This result fits both hypotheses perfectly: 1. Different data refers to differences, and the case that multiple data are in the same state is not considered. 2. Assume that the local optimum is taken several times, and the final result is the global optimum.
Future work will focus on creating practical algorithms for the general k-anonymity problem using the theoretical findings from this study. More particularly, it entails connecting and transforming the Restricted k-anonymity problem and the general k-anonymity problem in order to produce a new, efficient exact method and provide a superior approximate algorithm scheme.

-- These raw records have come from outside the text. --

/-- A POLL frame received (R404). -/
def pollFrame (env : EfEnv) (r : EfRx) (w : EWork) : EWork :=
  let w0 := if commsRun env.mode then forward r.port r.frame w else w
  match rxChecks env r w0 with
  | (w, false) => w
  | (w, true) => match slotAt w.e r.frame.slot with
    | none => w
    | some d => match slotChecks env r (dueOf d 2) w with
      | (w, false) => w
      | (w, true) => match firstCopy r.frame w with
        | (w, false) => w
        | (w, true) =>
          if addressed w.e r.frame.dst && env.functions.contains d.owner && (d.kind == 2 || d.kind == 3) && !w.e.polled.contains r.frame.slot then
            { w with e := { w.e with polled := w.e.polled ++ [r.frame.slot] } }
          else w

/-! ### Safety telegrams (R424 to R430) -/

/-- The safety code of R425 over a telegram's bytes up to the end of its payload. -/
def safetyCode (connkey : Nat) (bs : List Byte) : Nat := crc32c (toBE 8 connkey ++ bs)

/-- A safety telegram (R424). -/
def telegramBytes (d : StreamDef) (session seq stamp : Nat) (payload : List Byte) : List Byte :=
  let bs := toBE 2 d.stream ++ toBE 2 d.source ++ toBE 2 session ++ toBE 2 payload.length ++ toBE 4 seq ++ toBE 4 0 ++
    toBE 8 stamp ++ payload
  bs ++ toBE 4 (safetyCode d.connkey bs)

/-- Sequence numbers of R426. -/
def seqOf (cycle base : Nat) : Nat := (cycle + 2 ^ 32 - base % 2 ^ 32) % 2 ^ 32

/-- A telegram judged for its receive slot (R429) at link tick `t`: the new slot and the event, if any. A gap raises event 147. -/
def judgeTelegram (d : StreamDef) (t : Nat) (bs : List Byte) (x : RxStream) : RxStream × List Nat :=
  let plen := beAt 6 2 bs
  let seq := beAt 8 4 bs
  let session := beAt 4 2 bs
  let stamp := beAt 16 8 bs
  let body := slice 0 (24 + plen) bs
  let payload := slice 24 plen bs
  let take (x : RxStream) : RxStream :=
    { x with accepted := true, session := session, seq := seq, stamp := stamp, payload := payload, countOk := add32 x.countOk 1 }
  if beAt 2 2 bs ≠ d.source ∨ plen ≠ d.plen ∨ beAt 12 4 bs ≠ 0 then (x, [143])
  else if beAt (24 + plen) 4 bs ≠ safetyCode d.connkey body then ({ x with codeFails := add32 x.codeFails 1 }, [144])
  else if t < stamp ∨ d.timeout ≤ t - stamp then ({ x with stales := add32 x.stales 1 }, [145])
  else if !x.accepted ∨ session ≠ x.session then (take x, [148])
  else
    let diff := (seq + 2 ^ 32 - x.seq) % 2 ^ 32
    if diff = 0 ∨ 2 ^ 31 ≤ diff then (x, [])
    else if 1 < diff then (take { x with gaps := add32 x.gaps 1 }, [147])
    else (take x, [])

/-- The stream under whose number a receive stream is judged: the lower one of a twin that 0x8050+j:01 lists, else itself (R507). -/
def twinOf (par : Nat → Nat → Nat) (stream : Nat) : Nat :=
  match (rangeFrom 0 64).find? (fun j =>
    let v := par (0x8050 + j) 1
    v != 0xFFFFFFFF && (v / 2 ^ 16 == stream || v % 2 ^ 16 == stream)) with
  | some j => min (par (0x8050 + j) 1 / 2 ^ 16) (par (0x8050 + j) 1 % 2 ^ 16)
  | none => stream

/-- A telegram received for the stream that it names (R429, R507). -/
def telegramReceived (env : EfEnv) (s : Schedule) (t : Nat) (bs : List Byte) (w : EWork) : EWork :=
  match s.streamDef (beAt 0 2 bs) with
  | none => w
  | some d =>
    let n := twinOf env.par d.stream
    let hit := w.e.rx.findSome? (fun x => if x.stream == n then some (judgeTelegram d t bs x) else none)
    match hit with
    | none => w
    | some (x, evs) =>
      evs.foldl (fun w k => w.raise k) { w with e := { w.e with rx := w.e.rx.map (fun y => if y.stream == n then x else y) } }

/-! ### Queues (R431 to R434) -/

/-- Lowest priority present in a queue. -/
def lowestPrio : List NvFrame → Nat
  | [] => 0
  | f :: fs => fs.foldl (fun p x => min p x.prio) f.prio

/-- The first frame of a priority removed. -/
def dropFirst (p : Nat) : List NvFrame → List NvFrame
  | [] => []
  | f :: fs => if f.prio = p then fs else f :: dropFirst p fs

/-- A frame put into a queue of 64; true when one was dropped (R432). -/
def queuePut (f : NvFrame) (q : List NvFrame) : List NvFrame × Bool :=
  if q.length < 64 then (q ++ [f], false) else (dropFirst (lowestPrio (q ++ [f])) (q ++ [f]), true)

/-- A drop counted, with the overload flag (R432, R433). -/
def countDrop (tick : Nat) (w : EWork) : EWork :=
  let w := if w.e.overload then w else w.raise 149
  { w with e := { w.e with dropped := add32 w.e.dropped 1, overload := true, lastDrop := tick } }

/-- A non-vital frame for the module (R431). -/
def ingressPut (tick : Nat) (f : NvFrame) (w : EWork) : EWork :=
  let (q, dropped) := queuePut f w.e.ingress
  let w := { w with e := { w.e with ingress := q } }
  if dropped then countDrop tick w else w

/-- A non-vital frame that waits for a message slot (R431). -/
def egressPut (tick : Nat) (f : NvFrame) (w : EWork) : EWork :=
  let (q, dropped) := queuePut f w.e.egress
  let w := { w with e := { w.e with egress := q } }
  if dropped then countDrop tick w else w

/-- Highest priority present. -/
def highestPrio (q : List NvFrame) : Nat := q.foldl (fun p x => max p x.prio) 0

/-- The overload flag cleared after 4,000 ticks without a drop (R433). -/
def overloadCleared (tick : Nat) (w : EWork) : EWork :=
  if w.e.overload && decide (w.e.lastDrop + 4000 ≤ tick) then ({ w with e := { w.e with overload := false } }).raise 150 else w

/-- A RESPONSE frame received (R404, R406, R412, R429, R431). -/
def responseFrame (env : EfEnv) (r : EfRx) (w : EWork) : EWork :=
  let w0 := if commsRun env.mode then forward r.port r.frame w else w
  match rxChecks env r w0 with
  | (w, false) => w
  | (w, true) => match slotAt w.e r.frame.slot, w.e.sched with
    | some d, some s => match slotChecks env r (dueOf d 3) w with
      | (w, false) => w
      | (w, true) => match firstCopy r.frame w with
        | (w, false) => w
        | (w, true) =>
          let w := if w.e.master && w.e.swState == .announced && r.frame.flags.testBit 4 && bits 7 5 r.frame.flags == w.e.swTarget
            then { w with e := { w.e with swAcks := r.frame.src :: w.e.swAcks } } else w
          let bs := r.frame.body.toBytes
          let cls := ((s.streamDef d.stream).map (·.cls)).getD 0
          if bs.isEmpty || w.e.lock == .unlocked then w
          else if cls = 1 then telegramReceived env s (rxNow w.e r / 250000) bs w
          else if addressed w.e r.frame.dst then
            ingressPut env.tick { prio := bits 3 2 r.frame.flags, source := d.owner, data := bs, dst := r.frame.dst } w
          else w
    | _, _ => w

/-- A MESSAGE frame received (R408, R431, R434). -/
def messageFrame (env : EfEnv) (r : EfRx) (w : EWork) : EWork :=
  let vitalSlot := ((slotAt w.e r.frame.slot).map (·.kind)).getD 0 == 2
  let w0 := if commsRun env.mode && !vitalSlot then forward r.port r.frame w else w
  match rxChecks env r w0 with
  | (w, false) => w
  | (w, true) => match slotAt w.e r.frame.slot with
    | none => w
    | some d => match slotChecks env r (dueOf d 4) w with
      | (w, false) => w
      | (w, true) => match firstCopy r.frame w with
        | (w, false) => w
        | (w, true) =>
          let older := w.e.delivered.any (fun p => p.1 == d.owner && decide (r.frame.cycle < p.2))
          if older || !addressed w.e r.frame.dst || vitalSlot then w
          else
            let w := { w with e := { w.e with delivered := spSet 0 d.owner r.frame.cycle w.e.delivered } }
            ingressPut env.tick { prio := bits 3 2 r.frame.flags, source := d.owner, data := r.frame.body.toBytes, dst := r.frame.dst } w

/-- A DELAY_REQ answered on its port (R392). -/
def delayReq (env : EfEnv) (r : EfRx) (w : EWork) : EWork := match rxChecks env r w with
  | (w, false) => w
  | (w, true) =>
    w.send [r.port] { typ := 6, dst := r.frame.src, src := w.e.address, body := .delayResp (rxNow w.e r) (rxNow w.e r + r.resid) }

/-- A DELAY_RESP received. -/
def delayRespFrame (env : EfEnv) (r : EfRx) (w : EWork) : EWork := match rxChecks env r w with
  | (w, true) => match r.frame.body with
    | .delayResp t2 t3 => delayResp r.port t2 t3 (rxNow w.e r) w
    | _ => w
  | (w, false) => w

/-- A CLAIM received (R416, R418, R419). -/
def claimFrameReceived (env : EfEnv) (r : EfRx) (w : EWork) : EWork := match rxChecks env r w with
  | (w, true) => match r.frame.body with
    | .claim key =>
      let w := if w.e.inaug then w else startInaug env (rxNow w.e r) w
      claimReceived env r.port key r.frame (rxNow w.e r) w
    | _ => w
  | (w, false) => w

/-- A TOPO_REQ received. -/
def topoReqFrame (env : EfEnv) (r : EfRx) (w : EWork) : EWork := match rxChecks env r w with
  | (w, true) => match r.frame.body with
    | .topoReq side hops => topoReq r.port side hops r.frame w
    | _ => w
  | (w, false) => w

/-- A TOPO_RESP received; it goes on along its line. -/
def topoRespFrame (env : EfEnv) (r : EfRx) (w : EWork) : EWork :=
  match rxChecks env r (if commsRun env.mode then forward r.port r.frame w else w) with
  | (w, true) => match r.frame.body with
    | .topoResp rep => topoResp rep w
    | _ => w
  | (w, false) => w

We have fulfilled a number of unresolved issues on the subject by proving the hardness and viability of numerous strategies employed in database privacy. The conclusion is that, even in highly special instances, the majority of these problems are challenging to answer optimally; nevertheless, in some fascinating cases, these problems can be handled more quickly. Several intriguing unanswered problems explore potential workarounds for this intractability:
• -How close can the difficult problems be to being solved? The best known approximation approach for k-anonymity, presented by Park and Shim [13], for instance, only suppresses O(log k) times the ideal number of entries. When there are less attributes, may approximation ratios be improved?
• -The best known running time for Simplex Matching is O( \( {n^{3}}+{n^{2}}{m^{2}} \) ) steps [14]. Here, the number of nodes in the hypergraph is n, and the number of hyperedges is m. Because the author included a hyperedge for each triple, the procedure for 2-anonymity in this study uses n, which is also the number of database rows, whereas m = \( (\frac{n}{3}) \) = O( \( {n^{3}} \) ). As a result, the algorithm used in this paper for 2-Anonymity has a running time of O( \( {n^{8}} \) ). Is it possible to lower this exponent to a more usable running time?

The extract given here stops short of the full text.